> **Directions**:
Search the data for "List" and copy every matching line.

> **Source information**:
-- ==== Sys2Proof/Machine/Operands.lean ====
section
/-! DEFINITION. The operand forms: immediates, registers V0 to Vx as a block, keys, decimal digits, sprites. -/

namespace Sys2Proof.Machine

open Sys2Proof.Config

/-- nnn zero-extended to 16 bits (R62). -/
def addrOf (nnn : Addr12) : Word := nnn.setWidth 16

/-- A conditional skip: pc + 4 if the condition holds, else pc + 2 (R109). -/
def State.skipIf (s : State) (c : Bool) : State := s.advance (if c then 4 else 2)

/-! ## The register block V0 to Vx (R144, R145) -/

/-- How many registers the block V0 to Vx has. -/
def blockSize (x : Reg) : Nat := x.val + 1

/-- The values of V0 to Vx. -/
def State.blockRegs (s : State) (x : Reg) : List Byte := s.v.toList.take (blockSize x)

/-- V0 to Vx take the bytes from address `a` on; the other registers stay. -/
def State.loadBlock (s : State) (a : Nat) (x : Reg) : State :=
  { s with v := Vector.ofFn fun r : Reg => if r ≤ x then s.readByte (a + r.val) else s.reg r }

/-- I moves past the block, modulo 2^16 (R144). -/
def State.bumpI (s : State) (x : Reg) : State := s.setI (s.i + BitVec.ofNat 16 (blockSize x))

/-- The hundreds, tens and ones of a byte (R143). -/
def bcdDigits (b : Byte) : List Byte :=
  [BitVec.ofNat 8 (b.toNat / 100), BitVec.ofNat 8 (b.toNat / 10 % 10), BitVec.ofNat 8 (b.toNat % 10)]

/-! ## Keys (R20, R170) -/

/-- A key is pressed when its entry is not zero. -/
def State.pressed (s : State) (k : Fin 16) : Bool := s.key[k] != 0

/-- The set P of R170, in rising order. -/
def State.pressedKeys (s : State) : List (Fin 16) := (List.finRange 16).filter fun k => s.pressed k

/-- `pick(P)` under KEYWAIT_PICK; for `any` the draw `d` chooses (R170; log entry 17). -/
def pickKey (m : KeywaitPick) (d : Nat) (ks : List (Fin 16)) : Option (Fin 16) :=
  match m with
  | .lowest => ks.head?
  | .highest => ks.getLast?
  | .any => ks[d % ks.length]?

/-! ## Sprites (R156, R157) -/

/-- A framebuffer being drawn on, and whether a pixel has gone from set to unset. -/
structure Canvas where
  fb : Framebuffer
  hit : Bool
  deriving DecidableEq, Repr

/-- Where the position (px, py) lands on the grid: DRAW_EDGE reduces it, or drops it (R156). -/
def place (m : DrawEdge) (px py : Nat) : Option (Fin 64 × Fin 32) :=
  match m with
  | .wrap => some (⟨px % 64, Nat.mod_lt _ (by decide)⟩, ⟨py % 32, Nat.mod_lt _ (by decide)⟩)
  | .clip => if h : px < 64 ∧ py < 32 then some (⟨px, h.1⟩, ⟨py, h.2⟩) else none

/-- XOR one set bit of a sprite into the pixel it lands on. -/
def Canvas.plot (m : DrawEdge) (px py : Nat) (c : Canvas) : Canvas :=
  match place m px py with
  | none => c
  | some (x, y) => { fb := c.fb.set x (c.fb[x].set y (!c.fb[x][y])), hit := c.hit || c.fb[x][y] }

/-- Draw one row of a sprite; column k is bit 7 − k of the byte (R156; log entry 15). -/
def Canvas.drawRow (m : DrawEdge) (x0 py : Nat) (b : Byte) (c : Canvas) : Canvas :=
  (List.range 8).foldl (fun c k => if b.getLsbD (7 - k) then c.plot m (x0 + k) py else c) c

/-- Draw the rows of a sprite from row py downwards. -/
def Canvas.drawRows (m : DrawEdge) (x0 : Nat) : Nat → List Byte → Canvas → Canvas
  | _, [], c => c
  | py, b :: bs, c => Canvas.drawRows m x0 (py + 1) bs (c.drawRow m x0 py b)

end Sys2Proof.Machine
end

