-- ==== Sys2Proof/Machine/Arith.lean ====
section
/-! DEFINITION. Assignment, logic and arithmetic (spec/42_arith.md). All operands are read before anything is written (R119). -/

namespace Sys2Proof.Machine

/-- Write Vx and go on: the instructions that write no flag. -/
def State.assign (s : State) (x : Reg) (b : Byte) : State := (s.setReg x b).advance 2

/-- Write Vx, then the flag, and go on: the instructions that write VF (R119). -/
def State.assignFlag (s : State) (x : Reg) (b : Byte) (f : Bool) : State := (s.writeResultFlag x b f).advance 2

/-- LD Vx, byte (R120). -/
def execLdByte (x : Reg) (nn : Byte) (s : State) : Result := .next (s.assign x nn)

/-- ADD Vx, byte (R121): no flag. -/
def execAddByte (x : Reg) (nn : Byte) (s : State) : Result := .next (s.assign x (s.reg x + nn))

/-- LD Vx, Vy (R122). -/
def execLdReg (x y : Reg) (s : State) : Result := .next (s.assign x (s.reg y))

/-- OR Vx, Vy (R123): VF is not reset. -/
def execOrReg (x y : Reg) (s : State) : Result := .next (s.assign x (s.reg x ||| s.reg y))

/-- AND Vx, Vy (R124). -/
def execAndReg (x y : Reg) (s : State) : Result := .next (s.assign x (s.reg x &&& s.reg y))

/-- XOR Vx, Vy (R125). -/
def execXorReg (x y : Reg) (s : State) : Result := .next (s.assign x (s.reg x ^^^ s.reg y))

/-- ADD Vx, Vy (R126). -/
def execAddReg (x y : Reg) (s : State) : Result :=
  .next (s.assignFlag x (s.reg x + s.reg y) (carry (s.reg x) (s.reg y)))

/-- SUB Vx, Vy (R127). -/
def execSubReg (x y : Reg) (s : State) : Result :=
  .next (s.assignFlag x (s.reg x - s.reg y) (noBorrow (s.reg x) (s.reg y)))

/-- SHR Vx (R128): Vx in place, zero enters at bit 7; y is ignored. -/
def execShr (x _y : Reg) (s : State) : Result := .next (s.assignFlag x (s.reg x >>> 1) (outRight (s.reg x)))

/-- SUBN Vx, Vy (R129). -/
def execSubn (x y : Reg) (s : State) : Result :=
  .next (s.assignFlag x (s.reg y - s.reg x) (noBorrow (s.reg y) (s.reg x)))

/-- SHL Vx (R130): Vx in place, zero enters at bit 0; y is ignored. -/
def execShl (x _y : Reg) (s : State) : Result := .next (s.assignFlag x (s.reg x <<< 1) (outLeft (s.reg x)))

end Sys2Proof.Machine
end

> **Response to this task**:
def State.blockRegs (s : State) (x : Reg) : List Byte := s.v.toList.take (blockSize x)
def bcdDigits (b : Byte) : List Byte :=
def State.pressedKeys (s : State) : List (Fin 16) := (List.finRange 16).filter fun k => s.pressed k
def pickKey (m : KeywaitPick) (d : Nat) (ks : List (Fin 16)) : Option (Fin 16) :=
  (List.range 8).foldl (fun c k => if b.getLsbD (7 - k) then c.plot m (x0 + k) py else c) c
def Canvas.drawRows (m : DrawEdge) (x0 : Nat) : Nat → List Byte → Canvas → Canvas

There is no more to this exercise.